■ ACTION ITEM ■
Repeat the entries word for word. Leave nothing out.
[[ RECORDS FOR THE TASK open ]]
-- ==== Sys2Proof/Syntax.lean ====
section
/-! DEFINITION. The operations of 30_encoding.md R49 and the device command layouts of R50 to R52, one constructor per row of spec/opcode_table.json, and the form in which a host hands them to the block. -/

namespace Sys2Proof

/-- A frame slot, as PAYLOAD's `sel` names it (30_encoding.md R49: 0 is `TXF`, 1 is `RXF`). -/
inductive Slot where
  | txf
  | rxf
deriving DecidableEq, Repr

/-- An operation with its operands (R49, R58). Sequence operands come from the `ARG` port, `new` and `write` carry `imm8`. -/
inductive Instr where
  /-- CRC16(B), R60. -/
  | crc16 (b : Bytes)
  /-- NEW(s), R70. -/
  | new (start : Byte)
  /-- WRITE(b), R71. -/
  | write (b : Byte)
  /-- WRITE_ALL(B), R72. -/
  | writeAll (b : Bytes)
  /-- FINALIZE(), R73. -/
  | finalize
  /-- PAYLOAD(sel), R74. -/
  | payload (sel : Slot)
  /-- STRIP(B), R85. -/
  | strip (b : Bytes)
  /-- PARSE(REC), R86. -/
  | parse (record : Record)
  /-- ENC_INVENTORY(), R100. -/
  | encInventory
  /-- ENC_READ(ID), R101; any length of `ID` can be issued. -/
  | encRead (id : Bytes)
  /-- ENC_WRITE(ID, DATA), R102; any lengths can be issued. -/
  | encWrite (id : Bytes) (data : Bytes)
  /-- DEC_INVENTORY(R), R110. -/
  | decInventory (r : Bytes)
  /-- DEC_READ(R), R111. -/
  | decRead (r : Bytes)
  /-- DEC_WRITE(R), R112. -/
  | decWrite (r : Bytes)
  /-- DEC_RAW(R), R115. -/
  | decRaw (r : Bytes)
  /-- RESERVED_F: a word with `op = 0xF`; `low` is its bits 11:0 (R53). -/
  | reservedF (low : BitVec 12)
  /-- CMD_INVENTORY: the inventory command layout, R50. -/
  | cmdInventory
  /-- CMD_READ: the read-card command layout for a card identifier, R51. -/
  | cmdRead (id : Bytes)
  /-- CMD_WRITE: the write-card command layout for a card identifier and data, R52. -/
  | cmdWrite (id : Bytes) (data : Bytes)
deriving DecidableEq, Repr

/-- What the `ARG` port carries (10_state.md R21): up to two sequences, or one 256-byte record (R97). A lane the host does
not drive reads as empty, the record lane as zeros: DESIGN CHOICE, log 6. -/
structure Arg where
  seq0 : Bytes := []
  seq1 : Bytes := []
  record : Record := Vector.replicate 256 0#8
deriving DecidableEq, Repr

/-- The device commands the block encodes: exactly three (R50 to R52, R55). It is no list of legal opcodes: a command with any
other opcode is built by the host with NEW, WRITE or WRITE_ALL, and FINALIZE, which test no opcode
(`Machine.customCommandOperations`). -/
inductive DeviceCommand where
  | inventory
  | read
  | write
deriving DecidableEq, Repr

/-- One request to the block: a 16-bit command word with its `ARG` (R49), or one of the three device commands with its
operands on `ARG` (the DEVOP rows of spec/opcode_table.json; DESIGN CHOICE, log 7). -/
inductive Request where
  | word (cw : Half) (arg : Arg)
  | command (c : DeviceCommand) (arg : Arg)
deriving DecidableEq, Repr

end Sys2Proof
end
[[ RECORDS FOR THE TASK closed ]]
■ EXPECTED ANSWER ■
-- ==== Sys2Proof/Syntax.lean ====
section
/-! DEFINITION. The operations of 30_encoding.md R49 and the device command layouts of R50 to R52, one constructor per row of spec/opcode_table.json, and the form in which a host hands them to the block. -/

namespace Sys2Proof

/-- A frame slot, as PAYLOAD's `sel` names it (30_encoding.md R49: 0 is `TXF`, 1 is `RXF`). -/
inductive Slot where
  | txf
  | rxf
deriving DecidableEq, Repr

/-- An operation with its operands (R49, R58). Sequence operands come from the `ARG` port, `new` and `write` carry `imm8`. -/
inductive Instr where
  /-- CRC16(B), R60. -/
  | crc16 (b : Bytes)
  /-- NEW(s), R70. -/
  | new (start : Byte)
  /-- WRITE(b), R71. -/
  | write (b : Byte)
  /-- WRITE_ALL(B), R72. -/
  | writeAll (b : Bytes)
  /-- FINALIZE(), R73. -/
  | finalize
  /-- PAYLOAD(sel), R74. -/
  | payload (sel : Slot)
  /-- STRIP(B), R85. -/
  | strip (b : Bytes)
  /-- PARSE(REC), R86. -/
  | parse (record : Record)
  /-- ENC_INVENTORY(), R100. -/
  | encInventory
  /-- ENC_READ(ID), R101; any length of `ID` can be issued. -/
  | encRead (id : Bytes)
  /-- ENC_WRITE(ID, DATA), R102; any lengths can be issued. -/
  | encWrite (id : Bytes) (data : Bytes)
  /-- DEC_INVENTORY(R), R110. -/
  | decInventory (r : Bytes)
  /-- DEC_READ(R), R111. -/
  | decRead (r : Bytes)
  /-- DEC_WRITE(R), R112. -/
  | decWrite (r : Bytes)
  /-- DEC_RAW(R), R115. -/
  | decRaw (r : Bytes)
  /-- RESERVED_F: a word with `op = 0xF`; `low` is its bits 11:0 (R53). -/
  | reservedF (low : BitVec 12)
  /-- CMD_INVENTORY: the inventory command layout, R50. -/
  | cmdInventory
  /-- CMD_READ: the read-card command layout for a card identifier, R51. -/
  | cmdRead (id : Bytes)
  /-- CMD_WRITE: the write-card command layout for a card identifier and data, R52. -/
  | cmdWrite (id : Bytes) (data : Bytes)
deriving DecidableEq, Repr

/-- What the `ARG` port carries (10_state.md R21): up to two sequences, or one 256-byte record (R97). A lane the host does
not drive reads as empty, the record lane as zeros: DESIGN CHOICE, log 6. -/
structure Arg where
  seq0 : Bytes := []
  seq1 : Bytes := []
  record : Record := Vector.replicate 256 0#8
deriving DecidableEq, Repr

/-- The device commands the block encodes: exactly three (R50 to R52, R55). It is no list of legal opcodes: a command with any
other opcode is built by the host with NEW, WRITE or WRITE_ALL, and FINALIZE, which test no opcode
(`Machine.customCommandOperations`). -/
inductive DeviceCommand where
  | inventory
  | read
  | write
deriving DecidableEq, Repr

/-- One request to the block: a 16-bit command word with its `ARG` (R49), or one of the three device commands with its
operands on `ARG` (the DEVOP rows of spec/opcode_table.json; DESIGN CHOICE, log 7). -/
inductive Request where
  | word (cw : Half) (arg : Arg)
  | command (c : DeviceCommand) (arg : Arg)
deriving DecidableEq, Repr

end Sys2Proof
end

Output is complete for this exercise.